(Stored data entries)
━━━━━━━━━━━━━━━━━━━━━━━━━━━━━━
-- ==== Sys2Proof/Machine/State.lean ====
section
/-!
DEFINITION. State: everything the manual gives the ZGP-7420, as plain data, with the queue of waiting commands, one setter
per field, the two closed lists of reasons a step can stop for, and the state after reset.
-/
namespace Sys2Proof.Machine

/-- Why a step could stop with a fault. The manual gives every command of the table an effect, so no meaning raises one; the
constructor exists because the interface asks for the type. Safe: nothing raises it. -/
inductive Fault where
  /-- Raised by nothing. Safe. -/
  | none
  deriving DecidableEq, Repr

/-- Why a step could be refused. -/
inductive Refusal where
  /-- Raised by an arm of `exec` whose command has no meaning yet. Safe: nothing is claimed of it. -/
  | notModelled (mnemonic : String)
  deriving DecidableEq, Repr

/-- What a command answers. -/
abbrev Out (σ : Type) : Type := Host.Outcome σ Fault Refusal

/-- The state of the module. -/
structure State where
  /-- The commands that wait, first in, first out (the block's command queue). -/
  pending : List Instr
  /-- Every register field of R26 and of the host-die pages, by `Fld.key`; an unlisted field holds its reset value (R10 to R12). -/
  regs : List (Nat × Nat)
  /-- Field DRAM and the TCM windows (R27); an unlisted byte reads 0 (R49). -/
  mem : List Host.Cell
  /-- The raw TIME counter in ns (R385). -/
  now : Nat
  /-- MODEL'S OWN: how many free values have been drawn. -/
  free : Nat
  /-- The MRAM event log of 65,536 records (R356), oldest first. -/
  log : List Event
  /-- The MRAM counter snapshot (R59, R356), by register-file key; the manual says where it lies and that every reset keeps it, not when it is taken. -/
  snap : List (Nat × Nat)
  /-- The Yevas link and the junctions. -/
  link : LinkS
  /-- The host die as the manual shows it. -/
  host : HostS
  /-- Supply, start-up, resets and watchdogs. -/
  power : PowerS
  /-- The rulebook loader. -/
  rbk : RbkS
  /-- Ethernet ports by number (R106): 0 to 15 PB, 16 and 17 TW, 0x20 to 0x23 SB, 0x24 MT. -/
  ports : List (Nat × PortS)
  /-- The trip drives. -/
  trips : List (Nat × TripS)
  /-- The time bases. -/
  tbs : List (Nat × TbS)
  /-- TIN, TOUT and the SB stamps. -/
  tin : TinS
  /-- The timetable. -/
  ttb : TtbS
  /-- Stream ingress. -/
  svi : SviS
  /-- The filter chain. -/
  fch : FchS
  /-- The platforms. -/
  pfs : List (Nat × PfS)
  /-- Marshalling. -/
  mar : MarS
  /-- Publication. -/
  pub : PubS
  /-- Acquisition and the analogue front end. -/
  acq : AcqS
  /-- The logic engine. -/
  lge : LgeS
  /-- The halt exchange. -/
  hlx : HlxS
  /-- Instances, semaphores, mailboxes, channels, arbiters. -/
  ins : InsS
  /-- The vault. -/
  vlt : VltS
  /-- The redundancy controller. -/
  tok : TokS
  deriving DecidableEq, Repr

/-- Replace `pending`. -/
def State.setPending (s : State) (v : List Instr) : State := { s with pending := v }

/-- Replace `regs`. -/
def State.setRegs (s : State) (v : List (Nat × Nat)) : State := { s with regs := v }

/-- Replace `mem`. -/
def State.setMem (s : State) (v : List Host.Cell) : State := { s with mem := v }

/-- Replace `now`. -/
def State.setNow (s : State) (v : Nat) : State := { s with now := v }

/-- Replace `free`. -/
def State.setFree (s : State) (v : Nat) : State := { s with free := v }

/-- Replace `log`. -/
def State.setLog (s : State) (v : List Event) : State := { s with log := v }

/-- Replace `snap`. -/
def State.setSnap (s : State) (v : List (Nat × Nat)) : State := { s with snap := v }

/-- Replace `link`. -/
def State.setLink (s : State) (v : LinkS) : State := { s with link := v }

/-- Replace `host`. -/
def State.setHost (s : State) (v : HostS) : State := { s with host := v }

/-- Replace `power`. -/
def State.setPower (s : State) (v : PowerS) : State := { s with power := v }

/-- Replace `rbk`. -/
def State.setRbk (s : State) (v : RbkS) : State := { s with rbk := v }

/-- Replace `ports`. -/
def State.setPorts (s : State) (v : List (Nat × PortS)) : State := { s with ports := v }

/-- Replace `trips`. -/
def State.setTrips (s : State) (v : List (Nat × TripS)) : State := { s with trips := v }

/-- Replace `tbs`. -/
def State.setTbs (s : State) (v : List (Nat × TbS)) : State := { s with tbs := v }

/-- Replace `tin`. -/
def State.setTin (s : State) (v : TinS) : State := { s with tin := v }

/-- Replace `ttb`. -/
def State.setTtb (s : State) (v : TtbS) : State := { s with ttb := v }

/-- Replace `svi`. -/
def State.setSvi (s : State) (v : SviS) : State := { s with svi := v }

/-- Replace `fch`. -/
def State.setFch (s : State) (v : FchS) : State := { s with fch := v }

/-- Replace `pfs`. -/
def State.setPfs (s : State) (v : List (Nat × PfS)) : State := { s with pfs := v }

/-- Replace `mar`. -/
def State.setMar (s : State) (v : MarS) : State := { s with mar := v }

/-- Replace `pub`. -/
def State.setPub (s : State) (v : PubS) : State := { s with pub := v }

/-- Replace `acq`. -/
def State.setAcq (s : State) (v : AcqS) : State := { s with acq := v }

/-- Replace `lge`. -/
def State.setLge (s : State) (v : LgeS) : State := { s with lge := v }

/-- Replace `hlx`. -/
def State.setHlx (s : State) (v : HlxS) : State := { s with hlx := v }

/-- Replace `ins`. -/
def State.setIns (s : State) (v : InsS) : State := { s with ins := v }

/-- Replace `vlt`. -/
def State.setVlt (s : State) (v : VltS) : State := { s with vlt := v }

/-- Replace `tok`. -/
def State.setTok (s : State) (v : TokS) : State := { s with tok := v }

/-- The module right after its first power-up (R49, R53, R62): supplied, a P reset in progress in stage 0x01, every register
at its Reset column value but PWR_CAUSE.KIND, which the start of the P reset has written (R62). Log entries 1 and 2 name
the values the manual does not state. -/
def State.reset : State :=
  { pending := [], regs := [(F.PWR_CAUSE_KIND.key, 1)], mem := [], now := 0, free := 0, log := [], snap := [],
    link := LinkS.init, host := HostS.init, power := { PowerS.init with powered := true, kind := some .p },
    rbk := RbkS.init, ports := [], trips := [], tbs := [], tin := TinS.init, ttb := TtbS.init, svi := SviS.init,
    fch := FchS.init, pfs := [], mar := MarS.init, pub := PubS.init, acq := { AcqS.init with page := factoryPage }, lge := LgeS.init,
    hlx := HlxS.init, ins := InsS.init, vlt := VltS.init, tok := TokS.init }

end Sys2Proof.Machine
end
━━━━━━━━━━━━━━━━━━━━━━━━━━━━━━
**Assignment**. Where in the entries does the word "PowerS" occur? Copy out each line that has it.

**Written reply**.
  power : PowerS
def State.setPower (s : State) (v : PowerS) : State := { s with power := v }
    link := LinkS.init, host := HostS.init, power := { PowerS.init with powered := true, kind := some .p },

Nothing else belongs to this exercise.